**TASK OBJECTIVE:** Copy every line below precisely as it appears.

::: EXERCISE MATERIALS

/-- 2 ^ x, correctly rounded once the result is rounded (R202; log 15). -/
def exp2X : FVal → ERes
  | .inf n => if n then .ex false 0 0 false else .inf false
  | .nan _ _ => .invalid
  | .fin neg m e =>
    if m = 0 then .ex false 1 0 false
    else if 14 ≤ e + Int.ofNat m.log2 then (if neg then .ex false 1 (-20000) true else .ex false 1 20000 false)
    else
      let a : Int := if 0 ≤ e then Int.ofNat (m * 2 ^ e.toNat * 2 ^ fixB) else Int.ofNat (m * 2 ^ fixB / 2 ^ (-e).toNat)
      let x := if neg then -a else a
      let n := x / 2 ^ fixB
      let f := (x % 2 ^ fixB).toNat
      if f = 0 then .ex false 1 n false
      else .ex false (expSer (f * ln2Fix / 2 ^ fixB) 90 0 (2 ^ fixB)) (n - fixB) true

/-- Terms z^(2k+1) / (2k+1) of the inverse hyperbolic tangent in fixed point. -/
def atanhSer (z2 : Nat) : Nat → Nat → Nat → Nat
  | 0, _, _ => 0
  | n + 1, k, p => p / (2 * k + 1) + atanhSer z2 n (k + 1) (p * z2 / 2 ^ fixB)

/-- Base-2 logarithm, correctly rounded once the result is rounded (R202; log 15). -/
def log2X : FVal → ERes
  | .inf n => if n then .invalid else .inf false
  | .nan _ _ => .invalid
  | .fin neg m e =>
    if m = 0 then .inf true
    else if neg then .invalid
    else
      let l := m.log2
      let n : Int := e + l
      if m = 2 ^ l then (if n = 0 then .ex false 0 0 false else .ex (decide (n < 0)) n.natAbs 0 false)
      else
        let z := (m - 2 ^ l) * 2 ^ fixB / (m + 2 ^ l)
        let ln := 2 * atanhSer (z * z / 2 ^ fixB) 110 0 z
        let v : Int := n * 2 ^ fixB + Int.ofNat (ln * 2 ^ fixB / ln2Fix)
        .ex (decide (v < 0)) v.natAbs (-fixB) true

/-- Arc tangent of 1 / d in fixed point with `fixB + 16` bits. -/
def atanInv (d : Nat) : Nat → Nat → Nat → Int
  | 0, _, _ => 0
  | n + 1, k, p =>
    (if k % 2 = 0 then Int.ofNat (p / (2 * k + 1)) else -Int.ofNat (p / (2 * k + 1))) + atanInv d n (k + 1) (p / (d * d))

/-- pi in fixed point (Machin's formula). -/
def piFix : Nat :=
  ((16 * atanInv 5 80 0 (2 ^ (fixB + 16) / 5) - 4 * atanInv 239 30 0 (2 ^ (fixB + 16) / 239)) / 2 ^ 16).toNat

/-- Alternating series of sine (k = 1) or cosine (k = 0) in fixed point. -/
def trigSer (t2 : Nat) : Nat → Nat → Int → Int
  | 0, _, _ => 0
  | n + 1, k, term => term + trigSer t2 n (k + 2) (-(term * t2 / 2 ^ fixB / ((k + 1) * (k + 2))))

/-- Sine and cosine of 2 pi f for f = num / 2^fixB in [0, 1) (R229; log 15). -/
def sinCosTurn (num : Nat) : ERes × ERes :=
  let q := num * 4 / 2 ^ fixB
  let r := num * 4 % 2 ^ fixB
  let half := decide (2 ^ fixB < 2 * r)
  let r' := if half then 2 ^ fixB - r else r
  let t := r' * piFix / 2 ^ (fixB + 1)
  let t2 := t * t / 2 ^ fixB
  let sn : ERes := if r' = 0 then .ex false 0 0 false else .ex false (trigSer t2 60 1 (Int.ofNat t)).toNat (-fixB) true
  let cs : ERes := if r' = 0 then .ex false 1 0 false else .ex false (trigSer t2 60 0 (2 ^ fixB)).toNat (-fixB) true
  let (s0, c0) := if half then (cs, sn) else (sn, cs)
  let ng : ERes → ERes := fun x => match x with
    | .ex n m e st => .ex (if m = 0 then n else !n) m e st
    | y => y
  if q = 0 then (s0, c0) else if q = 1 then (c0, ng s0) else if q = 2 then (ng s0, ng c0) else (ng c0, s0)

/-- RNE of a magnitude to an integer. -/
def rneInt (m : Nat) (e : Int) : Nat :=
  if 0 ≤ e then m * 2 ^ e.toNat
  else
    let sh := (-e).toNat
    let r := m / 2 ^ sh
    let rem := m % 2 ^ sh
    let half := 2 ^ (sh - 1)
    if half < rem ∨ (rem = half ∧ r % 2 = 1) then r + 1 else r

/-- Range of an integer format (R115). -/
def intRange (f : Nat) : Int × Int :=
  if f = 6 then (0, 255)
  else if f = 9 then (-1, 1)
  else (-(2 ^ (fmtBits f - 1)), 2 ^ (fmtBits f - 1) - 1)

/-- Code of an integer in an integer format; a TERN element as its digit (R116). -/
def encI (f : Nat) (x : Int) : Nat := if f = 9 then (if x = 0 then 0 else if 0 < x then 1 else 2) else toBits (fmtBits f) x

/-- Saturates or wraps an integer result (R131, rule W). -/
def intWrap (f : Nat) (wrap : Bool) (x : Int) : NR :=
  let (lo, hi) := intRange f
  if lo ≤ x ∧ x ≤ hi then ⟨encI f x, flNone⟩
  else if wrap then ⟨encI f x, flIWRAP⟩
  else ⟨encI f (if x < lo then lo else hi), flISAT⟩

::::::

**SOLUTION:**
/-- 2 ^ x, correctly rounded once the result is rounded (R202; log 15). -/
def exp2X : FVal → ERes
  | .inf n => if n then .ex false 0 0 false else .inf false
  | .nan _ _ => .invalid
  | .fin neg m e =>
    if m = 0 then .ex false 1 0 false
    else if 14 ≤ e + Int.ofNat m.log2 then (if neg then .ex false 1 (-20000) true else .ex false 1 20000 false)
    else
      let a : Int := if 0 ≤ e then Int.ofNat (m * 2 ^ e.toNat * 2 ^ fixB) else Int.ofNat (m * 2 ^ fixB / 2 ^ (-e).toNat)
      let x := if neg then -a else a
      let n := x / 2 ^ fixB
      let f := (x % 2 ^ fixB).toNat
      if f = 0 then .ex false 1 n false
      else .ex false (expSer (f * ln2Fix / 2 ^ fixB) 90 0 (2 ^ fixB)) (n - fixB) true

/-- Terms z^(2k+1) / (2k+1) of the inverse hyperbolic tangent in fixed point. -/
def atanhSer (z2 : Nat) : Nat → Nat → Nat → Nat
  | 0, _, _ => 0
  | n + 1, k, p => p / (2 * k + 1) + atanhSer z2 n (k + 1) (p * z2 / 2 ^ fixB)

/-- Base-2 logarithm, correctly rounded once the result is rounded (R202; log 15). -/
def log2X : FVal → ERes
  | .inf n => if n then .invalid else .inf false
  | .nan _ _ => .invalid
  | .fin neg m e =>
    if m = 0 then .inf true
    else if neg then .invalid
    else
      let l := m.log2
      let n : Int := e + l
      if m = 2 ^ l then (if n = 0 then .ex false 0 0 false else .ex (decide (n < 0)) n.natAbs 0 false)
      else
        let z := (m - 2 ^ l) * 2 ^ fixB / (m + 2 ^ l)
        let ln := 2 * atanhSer (z * z / 2 ^ fixB) 110 0 z
        let v : Int := n * 2 ^ fixB + Int.ofNat (ln * 2 ^ fixB / ln2Fix)
        .ex (decide (v < 0)) v.natAbs (-fixB) true

/-- Arc tangent of 1 / d in fixed point with `fixB + 16` bits. -/
def atanInv (d : Nat) : Nat → Nat → Nat → Int
  | 0, _, _ => 0
  | n + 1, k, p =>
    (if k % 2 = 0 then Int.ofNat (p / (2 * k + 1)) else -Int.ofNat (p / (2 * k + 1))) + atanInv d n (k + 1) (p / (d * d))

/-- pi in fixed point (Machin's formula). -/
def piFix : Nat :=
  ((16 * atanInv 5 80 0 (2 ^ (fixB + 16) / 5) - 4 * atanInv 239 30 0 (2 ^ (fixB + 16) / 239)) / 2 ^ 16).toNat

/-- Alternating series of sine (k = 1) or cosine (k = 0) in fixed point. -/
def trigSer (t2 : Nat) : Nat → Nat → Int → Int
  | 0, _, _ => 0
  | n + 1, k, term => term + trigSer t2 n (k + 2) (-(term * t2 / 2 ^ fixB / ((k + 1) * (k + 2))))

/-- Sine and cosine of 2 pi f for f = num / 2^fixB in [0, 1) (R229; log 15). -/
def sinCosTurn (num : Nat) : ERes × ERes :=
  let q := num * 4 / 2 ^ fixB
  let r := num * 4 % 2 ^ fixB
  let half := decide (2 ^ fixB < 2 * r)
  let r' := if half then 2 ^ fixB - r else r
  let t := r' * piFix / 2 ^ (fixB + 1)
  let t2 := t * t / 2 ^ fixB
  let sn : ERes := if r' = 0 then .ex false 0 0 false else .ex false (trigSer t2 60 1 (Int.ofNat t)).toNat (-fixB) true
  let cs : ERes := if r' = 0 then .ex false 1 0 false else .ex false (trigSer t2 60 0 (2 ^ fixB)).toNat (-fixB) true
  let (s0, c0) := if half then (cs, sn) else (sn, cs)
  let ng : ERes → ERes := fun x => match x with
    | .ex n m e st => .ex (if m = 0 then n else !n) m e st
    | y => y
  if q = 0 then (s0, c0) else if q = 1 then (c0, ng s0) else if q = 2 then (ng s0, ng c0) else (ng c0, s0)

/-- RNE of a magnitude to an integer. -/
def rneInt (m : Nat) (e : Int) : Nat :=
  if 0 ≤ e then m * 2 ^ e.toNat
  else
    let sh := (-e).toNat
    let r := m / 2 ^ sh
    let rem := m % 2 ^ sh
    let half := 2 ^ (sh - 1)
    if half < rem ∨ (rem = half ∧ r % 2 = 1) then r + 1 else r

/-- Range of an integer format (R115). -/
def intRange (f : Nat) : Int × Int :=
  if f = 6 then (0, 255)
  else if f = 9 then (-1, 1)
  else (-(2 ^ (fmtBits f - 1)), 2 ^ (fmtBits f - 1) - 1)

/-- Code of an integer in an integer format; a TERN element as its digit (R116). -/
def encI (f : Nat) (x : Int) : Nat := if f = 9 then (if x = 0 then 0 else if 0 < x then 1 else 2) else toBits (fmtBits f) x

/-- Saturates or wraps an integer result (R131, rule W). -/
def intWrap (f : Nat) (wrap : Bool) (x : Int) : NR :=
  let (lo, hi) := intRange f
  if lo ≤ x ∧ x ≤ hi then ⟨encI f x, flNone⟩
  else if wrap then ⟨encI f x, flIWRAP⟩
  else ⟨encI f (if x < lo then lo else hi), flISAT⟩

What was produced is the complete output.